Another thing that greatly helped was to sit and write this on my Mac laptop with an SSH session to the machine. That's where I got the "Kernel memory exposure attempt detected" message in the first place, and it's also where I understood that the machine hadn't actually crashed completely - it was just the X.Org driver making the local console unusable.

Would I discourage people from buying nVidia graphics cards if they want them to be usable on Linux machines? Not necessarily, I did say so when I spoke to my brother earlier on the phone tonight. But maybe that's taking it too far.

I think that AMD cards are definitely easier to get going with on Linux (caveat: I don't have any personal experience of it, but I know people who have very good experience with them). On the other hand, once it works, the nVidia cards are known to have great performance, on Linux also.

So maybe the bottom line is more something like this: if you buy nVidia and want to use it on Linux, don't expect it to be a plug-and-play experience.
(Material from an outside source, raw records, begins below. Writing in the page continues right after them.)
theorem State.setRetired_keeps {z0 : State} (s : State) (ps : Nat) (cause : Nat) (h_s : z0.Keeps s) :
    z0.Keeps (State.setRetired s ps cause) := by
  unfold State.setRetired
  try dsimp only
  with_reducible repeat' first
    | assumption | apply State.wearEvent_keeps | apply State.putLdg_keeps | apply State.spareFalls_keeps | apply State.raise_keeps

theorem State.startMove_keeps {z0 : State} (s : State) (lsw : Nat) (young : Bool) (why : MoveWhy) (h_s : z0.Keeps s) :
    State.Keeps.Opt z0 (State.startMove s lsw young why) := by
  unfold State.startMove
  try dsimp only
  repeat' first
    | (with_reducible first
       | assumption | apply State.draw_keeps | apply State.putPrk_keeps | apply State.setFld_keeps | exact optNone | apply optSome
       | (refine kUpd ?_; apply State.putLdg_keeps))
    | split

theorem State.retireSwatch_keeps {z0 : State} (s : State) (ps : Nat) (cause : Nat) (h_s : z0.Keeps s) :
    z0.Keeps (State.retireSwatch s ps cause) := by
  unfold State.retireSwatch
  try dsimp only
  repeat' first
    | (with_reducible first
       | assumption | apply State.setRetired_keeps | apply kIte
       | (refine kUpd ?_; first | assumption | (refine ofOpt (by assumption) ?_; apply State.startMove_keeps)))
    | split

theorem State.retireWaiting_keeps {z0 : State} (s : State) (h_s : z0.Keeps s) :
    z0.Keeps (State.retireWaiting s) := by
  unfold State.retireWaiting
  try dsimp only
  with_reducible repeat' first | assumption | intro _ | apply State.retireSwatch_keeps | apply kFoldl | (refine kUpd ?_; assumption)

theorem State.putCopy'_keeps {z0 : State} (s : State) (mv : Move) (i : Nat) (img : LineImg) (h_s : z0.Keeps s) :
    z0.Keeps (State.putCopy' s mv i img) := by
  unfold State.putCopy'
  try dsimp only
  with_reducible repeat' first | (refine kUpd ?_; assumption)

theorem State.copyLine_keeps {z0 : State} (s : State) (mv : Move) (i : Nat) (h_s : z0.Keeps s) :
    z0.Keeps (State.copyLine s mv i) := by
  unfold State.copyLine
  try dsimp only
  repeat' first | (with_reducible first | assumption | apply State.putCopy'_keeps) | split

theorem State.copyLost_keeps {z0 : State} (s : State) (mv : Move) (i : Nat) (h_s : z0.Keeps s) :
    z0.Keeps (State.copyLost s mv i) := by
  unfold State.copyLost
  try dsimp only
  repeat' first
    | (with_reducible first
       | assumption | apply State.putCopy'_keeps | apply State.poisonSet_keeps | apply State.poisonLine_keeps
       | (refine kUpd ?_; (refine ofOptP (by assumption) ?_; apply State.sealLine_keeps)))
    | split

set_option maxRecDepth 4000 in
theorem State.copyNext_keeps {z0 : State} (s : State) (k : Nat) (mv : Move) (h_s : z0.Keeps s) :
    State.Keeps.Opt z0 (State.copyNext s k mv) := by
  unfold State.copyNext
  try dsimp only
  with_reducible repeat' first
    | assumption | intro _ | apply State.copyLine_keeps | apply State.addProgs_keeps | apply State.count_keeps | exact optNone
    | apply optIte | apply optMap | (refine kUpd ?_; apply kIte)

theorem State.fillNext_keeps {z0 : State} (s : State) (lsw : Nat) (d : Nat) (h_s : z0.Keeps s) :
    State.Keeps.Opt z0 (State.fillNext s lsw d) := by
  unfold State.fillNext
  try dsimp only
  with_reducible repeat' first | apply State.addProgs_keeps | exact optNone | apply optSome | apply optIte | (refine kUpd ?_; assumption)

theorem State.shareNext_keeps {z0 : State} (s : State) (h_s : z0.Keeps s) :
    State.Keeps.Opt z0 (State.shareNext s) := by
  unfold State.shareNext
  try dsimp only
  with_reducible repeat' first
    | assumption | intro _ | apply State.fillNext_keeps | apply State.copyNext_keeps | apply optFindSome | apply optOrElse

theorem State.shareWork_keeps {z0 : State} (s : State) (r0 : Nat) (h_s : z0.Keeps s) :
    z0.Keeps (State.shareWork s r0) := by
  induction r0 generalizing s with
  | zero =>
    unfold State.shareWork
    try dsimp only
    repeat' first
      | (with_reducible first | assumption | apply kIte | (refine kUpd ?_; (refine ofOpt (by assumption) ?_; apply State.shareNext_keeps)))
      | split
  | succ _ ih =>
    unfold State.shareWork
    try dsimp only
    repeat' first
      | (with_reducible first
         | assumption | apply ih | apply kIte | (refine kUpd ?_; (refine ofOpt (by assumption) ?_; apply State.shareNext_keeps)))
      | split

theorem State.retireWork_keeps {z0 : State} (s : State) (r0 : Nat) (h_s : z0.Keeps s) :
    z0.Keeps (State.retireWork s r0) := by
  induction r0 generalizing s with
  | zero =>
    unfold State.retireWork
    try dsimp only
    repeat' first
      | (with_reducible first | assumption | intro _ | apply State.copyNext_keeps)
      | split
      | (with_reducible refine ofOpt (by assumption) ?_; with_reducible first | split | apply optIte | apply optFindSome)
  | succ _ ih =>
    unfold State.retireWork
    try dsimp only
    repeat' first
      | (with_reducible first | assumption | intro _ | apply ih | apply State.copyNext_keeps)
      | split
      | (with_reducible refine ofOpt (by assumption) ?_; with_reducible first | split | apply optIte | apply optFindSome)

theorem State.copyTick_keeps {z0 : State} (s : State) (h_s : z0.Keeps s) :
    z0.Keeps (State.copyTick s) := by
  unfold State.copyTick
  try dsimp only
  with_reducible repeat' first
    | assumption | apply State.shareWork_keeps | apply State.retireWork_keeps | apply kIte | (refine kUpd ?_; assumption)

set_option maxRecDepth 4000 in
theorem execMoveCopyDone_keeps {z0 : State} (slot : Nat) (bad : List Nat) (recopied : Nat) (s : State) (h_s : z0.Keeps s) :
    State.Keeps.Ans z0 (execMoveCopyDone slot bad recopied s) := by
  unfold execMoveCopyDone
  try dsimp only
  repeat' first
    | (with_reducible first
       | assumption | intro _ | apply State.copyLost_keeps | apply State.putPrk_keeps | apply State.markCurrent_keeps | apply ansWithin
       | apply kIte | apply kFoldl | (refine kUpd ?_; apply State.putLdg_keeps))
    | split

theorem execMoveFinish_keeps {z0 : State} (slot : Nat) (s : State) (h_s : z0.Keeps s) :
    State.Keeps.Ans z0 (execMoveFinish slot s) := by
  unfold execMoveFinish
  try dsimp only
  repeat' first
    | (with_reducible first
       | assumption | apply State.putLdg_keeps | apply State.setRetired_keeps | apply State.setFld_keeps | apply State.count_keeps
       | apply State.retireWaiting_keeps | apply ansWithin | apply kIte | (refine kUpd ?_; apply State.putLdg_keeps))
    | split

theorem execMoveTimeout_keeps {z0 : State} (slot : Nat) (copied : Nat) (s : State) (h_s : z0.Keeps s) :
    State.Keeps.Ans z0 (execMoveTimeout slot copied s) := by
  unfold execMoveTimeout
  try dsimp only
  repeat' first
    | (with_reducible first
       | assumption | apply State.putLdg_keeps | apply State.setFld_keeps | apply State.raise_keeps | apply State.retireSwatch_keeps
       | apply ansWithin | apply kIte | (refine kUpd ?_; apply State.putPrk_keeps))
    | split

theorem execHeatHalve_keeps {z0 : State} (s : State) (h_s : z0.Keeps s) :
    State.Keeps.Ans z0 (execHeatHalve s) := by
  unfold execHeatHalve
  try dsimp only
  with_reducible repeat' first | assumption | intro _ | apply State.periodic_keeps | apply ansNext | (refine kUpd ?_; assumption)

theorem State.levelMoves_keeps {z0 : State} (s : State) (h_s : z0.Keeps s) :
    z0.Keeps (State.levelMoves s) := by
  unfold State.levelMoves
  try dsimp only
  with_reducible repeat' first | assumption | intro _ | apply State.startMove_keeps | apply optGetD | apply kIte | apply kFoldl

theorem State.filetMoves_keeps {z0 : State} (s : State) (swatches : List Nat) (h_s : z0.Keeps s) :
    z0.Keeps (State.filetMoves s swatches) := by
  unfold State.filetMoves
  try dsimp only
  with_reducible repeat' first | assumption | intro _ | apply State.startMove_keeps | apply optGetD | apply kIte | apply kFoldl

theorem execLevelPeriod_keeps {z0 : State} (s : State) (h_s : z0.Keeps s) :
    State.Keeps.Ans z0 (execLevelPeriod s) := by
  unfold execLevelPeriod
  try dsimp only
  with_reducible repeat' first
    | assumption | intro _ | apply State.periodic_keeps | apply State.sortPool_keeps | apply State.retireWaiting_keeps
    | apply State.levelMoves_keeps | apply State.filetMoves_keeps | apply ansNext | apply kIte
    | (refine kUpd ?_; apply State.levelMoves_keeps)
More like "plug and pray". :smiley:


(If some of you find the difference in my tone in the beginning of this blog and the end to be very big, that's fine. It represents the state of my mind at the time of writing. When I started writing, the puzzle was still unsolved and I was rather frustrated. Now at the end, I understand more about why things broke and I feel much better about the whole thing in general.)